Serum amyloid A1 is measurable in both the serum and plasma. In our study, plasma from 549 pregnancies (normotensive, euglycemic controls: 258; early-onset preeclampsia: 71; late-onset preeclampsia: 98; gestational hypertension: 30; chronic hypertension: 9; diabetes mellitus: 83) was assayed for serum amyloid A1 and pregnancy zone protein. The serum levels of angiogenic biomarkers soluble fms-like tyrosine kinase-1 and placental growth factor were available for 547 pregnancies, and the results of acute atherosis evaluation were available for 313 pregnancies. The clinical characteristics and circulating biomarkers were compared between the pregnancy groups using the Mann-Whitney U, chi-squared, or Fisher exact test as appropriate. Spearman's rho was calculated for assessing correlations.
In early-onset preeclampsia, serum amyloid A1 was increased compared with controls (17.1 vs 5.1 µg/mL, P<.001), whereas pregnancy zone protein was decreased (590 vs 892 µg/mL, P=.002). Pregnancy zone protein was also decreased in diabetes compared with controls (683 vs 892 µg/mL, P=.01). Serum amyloid A1 was associated with placental dysfunction (fetal growth restriction, elevated soluble fms-like tyrosine kinase-1 to placental growth factor ratio). Pregnancy zone protein correlated negatively with soluble fms-like tyrosine kinase-1 to placental growth factor ratio in all study groups. Acute atherosis was not associated with serum amyloid A1 or pregnancy zone protein.
Proteins involved in atherosclerosis, hypercoagulability, and protein misfolding are dysregulated in early-onset preeclampsia and placental dysfunction, which links them and potentially contributes to future maternal cardiovascular disease.

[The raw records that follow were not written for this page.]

@[simp] theorem State.setLineInput_pending (l : Fin 8) (x : LineInput) : (s.setLineInput l x).pending = s.pending := rfl
@[simp] theorem State.setLineInput_fresh (l : Fin 8) (x : LineInput) : (s.setLineInput l x).fresh = s.fresh := rfl
@[simp] theorem State.setLineInput_latent (l : Fin 8) (x : LineInput) : (s.setLineInput l x).latent = s.latent := rfl
@[simp] theorem State.setLineInput_pins (l : Fin 8) (x : LineInput) : (s.setLineInput l x).pins = s.pins := rfl
@[simp] theorem State.setLineInput_address (l : Fin 8) (x : LineInput) : (s.setLineInput l x).address = s.address := rfl
@[simp] theorem State.setLineInput_pthru (l : Fin 8) (x : LineInput) : (s.setLineInput l x).pthru = s.pthru := rfl
@[simp] theorem State.setLineInput_run (l : Fin 8) (x : LineInput) : (s.setLineInput l x).run = s.run := rfl
@[simp] theorem State.setLineInput_commands (l : Fin 8) (x : LineInput) : (s.setLineInput l x).commands = s.commands := rfl
@[simp] theorem State.setLineInput_executing (l : Fin 8) (x : LineInput) : (s.setLineInput l x).executing = s.executing := rfl
@[simp] theorem State.setLineInput_clock (l : Fin 8) (x : LineInput) : (s.setLineInput l x).clock = s.clock := rfl
@[simp] theorem State.setLineInput_furnaces (l : Fin 8) (x : LineInput) : (s.setLineInput l x).furnaces = s.furnaces := rfl
@[simp] theorem State.setLineInput_lines (l : Fin 8) (x : LineInput) : (s.setLineInput l x).lines = s.lines := rfl
@[simp] theorem State.setLineInput_jobs (l : Fin 8) (x : LineInput) : (s.setLineInput l x).jobs = s.jobs := rfl
@[simp] theorem State.setLineInput_furnaceLive (l : Fin 8) (x : LineInput) : (s.setLineInput l x).furnaceLive = s.furnaceLive := rfl
@[simp] theorem State.setLineInput_lineLive (l : Fin 8) (x : LineInput) : (s.setLineInput l x).lineLive = s.lineLive := rfl
@[simp] theorem State.setLineInput_groups (l : Fin 8) (x : LineInput) : (s.setLineInput l x).groups = s.groups := rfl
@[simp] theorem State.setLineInput_streams (l : Fin 8) (x : LineInput) : (s.setLineInput l x).streams = s.streams := rfl
@[simp] theorem State.setLineInput_heard (l : Fin 8) (x : LineInput) : (s.setLineInput l x).heard = s.heard := rfl
@[simp] theorem State.setLineInput_furnaceInputs (l : Fin 8) (x : LineInput) : (s.setLineInput l x).furnaceInputs = s.furnaceInputs := rfl
@[simp] theorem State.setLineInput_records (l : Fin 8) (x : LineInput) : (s.setLineInput l x).records = s.records := rfl
@[simp] theorem State.setLineInput_lost (l : Fin 8) (x : LineInput) : (s.setLineInput l x).lost = s.lost := rfl
@[simp] theorem State.setLineInput_furnaceTotals (l : Fin 8) (x : LineInput) : (s.setLineInput l x).furnaceTotals = s.furnaceTotals := rfl
@[simp] theorem State.setLineInput_lineTotals (l : Fin 8) (x : LineInput) : (s.setLineInput l x).lineTotals = s.lineTotals := rfl
@[simp] theorem State.setLineInput_snapshot (l : Fin 8) (x : LineInput) : (s.setLineInput l x).snapshot = s.snapshot := rfl
@[simp] theorem State.setLineInput_check (l : Fin 8) (x : LineInput) : (s.setLineInput l x).check = s.check := rfl
@[simp] theorem State.setLineInput_attention (l : Fin 8) (x : LineInput) : (s.setLineInput l x).attention = s.attention := rfl
@[simp] theorem State.setLineInput_field (l : Fin 8) (x : LineInput) : (s.setLineInput l x).field = s.field := rfl
@[simp] theorem State.setLineInput_plant (l : Fin 8) (x : LineInput) : (s.setLineInput l x).plant = s.plant := rfl

@[simp] theorem State.setFurnaceInput_pending (f : Fin 4) (x : FurnaceInput) : (s.setFurnaceInput f x).pending = s.pending := rfl
@[simp] theorem State.setFurnaceInput_fresh (f : Fin 4) (x : FurnaceInput) : (s.setFurnaceInput f x).fresh = s.fresh := rfl
@[simp] theorem State.setFurnaceInput_latent (f : Fin 4) (x : FurnaceInput) : (s.setFurnaceInput f x).latent = s.latent := rfl
@[simp] theorem State.setFurnaceInput_pins (f : Fin 4) (x : FurnaceInput) : (s.setFurnaceInput f x).pins = s.pins := rfl
@[simp] theorem State.setFurnaceInput_address (f : Fin 4) (x : FurnaceInput) : (s.setFurnaceInput f x).address = s.address := rfl
@[simp] theorem State.setFurnaceInput_pthru (f : Fin 4) (x : FurnaceInput) : (s.setFurnaceInput f x).pthru = s.pthru := rfl
@[simp] theorem State.setFurnaceInput_run (f : Fin 4) (x : FurnaceInput) : (s.setFurnaceInput f x).run = s.run := rfl
@[simp] theorem State.setFurnaceInput_commands (f : Fin 4) (x : FurnaceInput) : (s.setFurnaceInput f x).commands = s.commands := rfl
@[simp] theorem State.setFurnaceInput_executing (f : Fin 4) (x : FurnaceInput) : (s.setFurnaceInput f x).executing = s.executing := rfl
@[simp] theorem State.setFurnaceInput_clock (f : Fin 4) (x : FurnaceInput) : (s.setFurnaceInput f x).clock = s.clock := rfl
@[simp] theorem State.setFurnaceInput_furnaces (f : Fin 4) (x : FurnaceInput) : (s.setFurnaceInput f x).furnaces = s.furnaces := rfl
@[simp] theorem State.setFurnaceInput_lines (f : Fin 4) (x : FurnaceInput) : (s.setFurnaceInput f x).lines = s.lines := rfl
@[simp] theorem State.setFurnaceInput_jobs (f : Fin 4) (x : FurnaceInput) : (s.setFurnaceInput f x).jobs = s.jobs := rfl
@[simp] theorem State.setFurnaceInput_furnaceLive (f : Fin 4) (x : FurnaceInput) : (s.setFurnaceInput f x).furnaceLive = s.furnaceLive := rfl
@[simp] theorem State.setFurnaceInput_lineLive (f : Fin 4) (x : FurnaceInput) : (s.setFurnaceInput f x).lineLive = s.lineLive := rfl
@[simp] theorem State.setFurnaceInput_groups (f : Fin 4) (x : FurnaceInput) : (s.setFurnaceInput f x).groups = s.groups := rfl
@[simp] theorem State.setFurnaceInput_streams (f : Fin 4) (x : FurnaceInput) : (s.setFurnaceInput f x).streams = s.streams := rfl
@[simp] theorem State.setFurnaceInput_heard (f : Fin 4) (x : FurnaceInput) : (s.setFurnaceInput f x).heard = s.heard := rfl
@[simp] theorem State.setFurnaceInput_lineInputs (f : Fin 4) (x : FurnaceInput) : (s.setFurnaceInput f x).lineInputs = s.lineInputs := rfl
@[simp] theorem State.setFurnaceInput_records (f : Fin 4) (x : FurnaceInput) : (s.setFurnaceInput f x).records = s.records := rfl
@[simp] theorem State.setFurnaceInput_lost (f : Fin 4) (x : FurnaceInput) : (s.setFurnaceInput f x).lost = s.lost := rfl
@[simp] theorem State.setFurnaceInput_furnaceTotals (f : Fin 4) (x : FurnaceInput) : (s.setFurnaceInput f x).furnaceTotals = s.furnaceTotals := rfl
@[simp] theorem State.setFurnaceInput_lineTotals (f : Fin 4) (x : FurnaceInput) : (s.setFurnaceInput f x).lineTotals = s.lineTotals := rfl
@[simp] theorem State.setFurnaceInput_snapshot (f : Fin 4) (x : FurnaceInput) : (s.setFurnaceInput f x).snapshot = s.snapshot := rfl
@[simp] theorem State.setFurnaceInput_check (f : Fin 4) (x : FurnaceInput) : (s.setFurnaceInput f x).check = s.check := rfl
@[simp] theorem State.setFurnaceInput_attention (f : Fin 4) (x : FurnaceInput) : (s.setFurnaceInput f x).attention = s.attention := rfl
@[simp] theorem State.setFurnaceInput_field (f : Fin 4) (x : FurnaceInput) : (s.setFurnaceInput f x).field = s.field := rfl
@[simp] theorem State.setFurnaceInput_plant (f : Fin 4) (x : FurnaceInput) : (s.setFurnaceInput f x).plant = s.plant := rfl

妊娠高血压疾病(子痫前期、妊娠高血压和慢性高血压)、糖尿病和胎盘功能障碍会增加孕产妇发生长期心血管疾病的风险。子痫前期还与急性动脉粥样硬化有关,后者涉及子宫胎盘螺旋动脉病变,类似于动脉粥样硬化的早期阶段。血清淀粉样蛋白A1参与高凝状态和动脉粥样硬化,可能聚集成错误折叠蛋白的淀粉样聚集体。妊娠区蛋白可能抑制淀粉样蛋白聚集。淀粉样蛋白与阿尔茨海默病和心血管疾病有关;它已在子痫前期中被发现,但其在子痫前期病理生理学中的作用尚不清楚。
我们假设在妊娠高血压疾病和糖尿病妊娠中,血清淀粉样蛋白A1会升高而妊娠区蛋白会降低,并且血清淀粉样蛋白A1和妊娠区蛋白会与胎盘功能障碍标志物(胎儿生长受限和血管生成生物标志物失调)及急性动脉粥样硬化相关。
血清淀粉样蛋白A1在血清和血浆中均可测量。在我们的研究中,对549例妊娠的血浆(血压正常、血糖正常的对照组:258例;早发型子痫前期:71例;晚发型子痫前期:98例;妊娠高血压:30例;慢性高血压:9例;糖尿病:83例)进行了血清淀粉样蛋白A1和妊娠区蛋白检测。547例妊娠有血管生成生物标志物可溶性fms样酪氨酸激酶-1和胎盘生长因子的血清水平数据,313例妊娠有急性动脉粥样硬化评估结果。根据情况使用曼-惠特尼U检验、卡方检验或费舍尔精确检验对妊娠组之间的临床特征和循环生物标志物进行比较。计算斯皮尔曼相关系数以评估相关性。
在早发型子痫前期中,血清淀粉样蛋白A1较对照组升高(17.1对5.1μg/mL,P<0.001),而妊娠区蛋白降低(590对892μg/mL,P=0.002)。与对照组相比,糖尿病患者的妊娠区蛋白也降低(683对892μg/mL,P=0.01)。血清淀粉样蛋白A1与胎盘功能障碍(胎儿生长受限、可溶性fms样酪氨酸激酶-1与胎盘生长因子比值升高)相关。在所有研究组中,妊娠区蛋白与可溶性fms样酪氨酸激酶-1与胎盘生长因子比值呈负相关。急性动脉粥样硬化与血清淀粉样蛋白A1或妊娠区蛋白无关。
参与动脉粥样硬化、高凝状态和蛋白错误折叠的蛋白质在早发型子痫前期和胎盘功能障碍中失调,这将它们联系起来,并可能导致未来的孕产妇心血管疾病。